But even without evidence of an explicit agreement between co-conspirators, courts permit triers of fact to infer the presence of an agreement based entirely on circumstantial evidence due to the secretive nature of conspiracies. [See United States v. Wardell, 591 F.3d 1279, 1287 (10th Cir. 2009)]. Relevant circumstantial evidence includes: concert of action among co-defendants [See United States v. Fisch, 851 F.3d 402, 407 (5th Cir. 2017)], the relationship among co-defendants, negotiations in furtherance of the conspiracy, mutual representations to third parties, and evidence suggesting “unity of purpose or common design or understanding among conspirators to achieve the goals of the conspiracy.” [See Wardell, 591 F.3d at 1287-88].

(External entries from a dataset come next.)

/-- The response numbers of R115. -/
theorem test_response_codes :
    [Response.ok, .invalidAddress, .invalidOperand, .unknownOpcode, .noDecodedInstruction, .halted].map
      Response.code = [0, 1, 2, 3, 4, 5] := by
  decide

/-- The host's placement of a word runs it as the first instruction after reset. -/
theorem test_withFetchWord :
    (reached (step (State.reset.withFetchWord 8 0x72))).map (·.iar) = some 2#4 := by
  decide

/-! ### The assembly notation (30_encoding.md R68) -/

/-- Label, comment, placement, hexadecimal byte, immediate, and the canonical ADD and HALT (R65). -/
theorem test_assemble : (Assembler.assembleText
    (['l', ':', ' ', 'S', 'T', 'O', 'R', 'E', '_', 'B', ' ', 'l', ' ', ';', ' ', 'x'] ++ '\n' ::
     ['@', '1', '4', ' ', '.', 'b', 'y', 't', 'e', ' ', '0', 'x', '1', 'F'] ++ '\n' ::
     ['@', '3'] ++ '\n' :: ['A', 'D', 'D', 'I', ' ', '1', '5'] ++ '\n' ::
     ['A', 'D', 'D'] ++ '\n' :: ['H', 'A', 'L', 'T'])).toOption =
    some [(0, 0x40#8), (14, 0x1F#8), (3, 0xAF#8), (4, 0x59#8), (5, 0xF0#8)] := by
  decide

/-- An operand outside 0 to 15, and an operand on an instruction that takes none, are errors. -/
theorem test_assemble_errors :
    (Assembler.assembleText ['J', 'U', 'M', 'P', ' ', '1', '6']).toOption = none ∧
    (Assembler.assembleText ['A', 'D', 'D', ' ', '1']).toOption = none ∧
    (Assembler.assembleText ['J', 'U', 'M', 'P', ' ', 'x']).toOption = none := by
  decide

/-- The model's own choices where R68 is silent (log 27, 28, 29): a label as ADDI's immediate, a label before an
`@a`, two lines in one cell. -/
theorem test_assemble_choices :
    (Assembler.assembleText ['l', ':', ' ', '@', '4', ' ', 'A', 'D', 'D', 'I', ' ', 'l']).toOption = some [(4, 0xA0#8)] ∧
    (Assembler.assembleText (['@', '2', ' ', 'N', 'O', 'P'] ++ '\n' :: ['@', '2', ' ', 'H', 'A', 'L', 'T'])).toOption =
      some [(2, 0x00#8), (2, 0xF0#8)] := by
  decide

/-- The model's own choice where R68 is silent (log 30): a space after the colon of a label is needed, and a tab
separates no words. -/
theorem test_assemble_separators :
    (Assembler.assembleText ['l', ':', ' ', 'S', 'U', 'B']).toOption = some [(0, 0x69#8)] ∧
    (Assembler.assembleText ['l', ':', 'S', 'U', 'B']).toOption = none ∧
    (Assembler.assembleText ['A', 'D', 'D', 'I', '\t', '1']).toOption = none := by
  decide

/-! ### Witnesses: a state and operands that meet the hypotheses of each statement -/

/-- A running engine at address 2 with A, B, a stored byte and a byte there. -/
def at2 (byte : Byte) : State := { start 0x7F#8 1#8 false false [(2, byte)] with iar := 2#4 }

Key note: Circumstantial evidence can prove a conspiracy? Have we heard anything about circumstantial evidence from either Barr or Mueller? I'm not aware of it. Brookings then shows that extensive digging is not required on this issue in the Trump-Russia probe; the facts already were in the public realm:

Based on the known facts, there already is circumstantial evidence of possible agreements by Trump associates to conspire with the Russians. Two episodes potentially relevant to the agreement analysis are detailed in the July 13, 2018, indictment filed by the special counsel’s office against twelve Russian military intelligence officials:

The first such episode involved Roger Stone:

On August 15, 2016, Russian military officers posing as Guccifer 2.0 sent a direct message via Twitter to Roger Stone (described in the indictment as “a person who was in regular contact with senior members of the presidential campaign”) thanking Stone for “writing back” and asking him “do u find anyt[h]ing interesting in the docs i posted.” Two days later, Guccifer 2.0 added, “please tell me if i can help u anyhow it would be a great pleasure to me.” On August 21, 2016, Stone tweeted, “Trust me, it will soon [be] Podesta’s time in the barrel.” On September 9, 2016, Guccifer 2.0 and Stone discussed a document stolen from the Democratic Congressional Campaign Committee that detailed voter turnout methods.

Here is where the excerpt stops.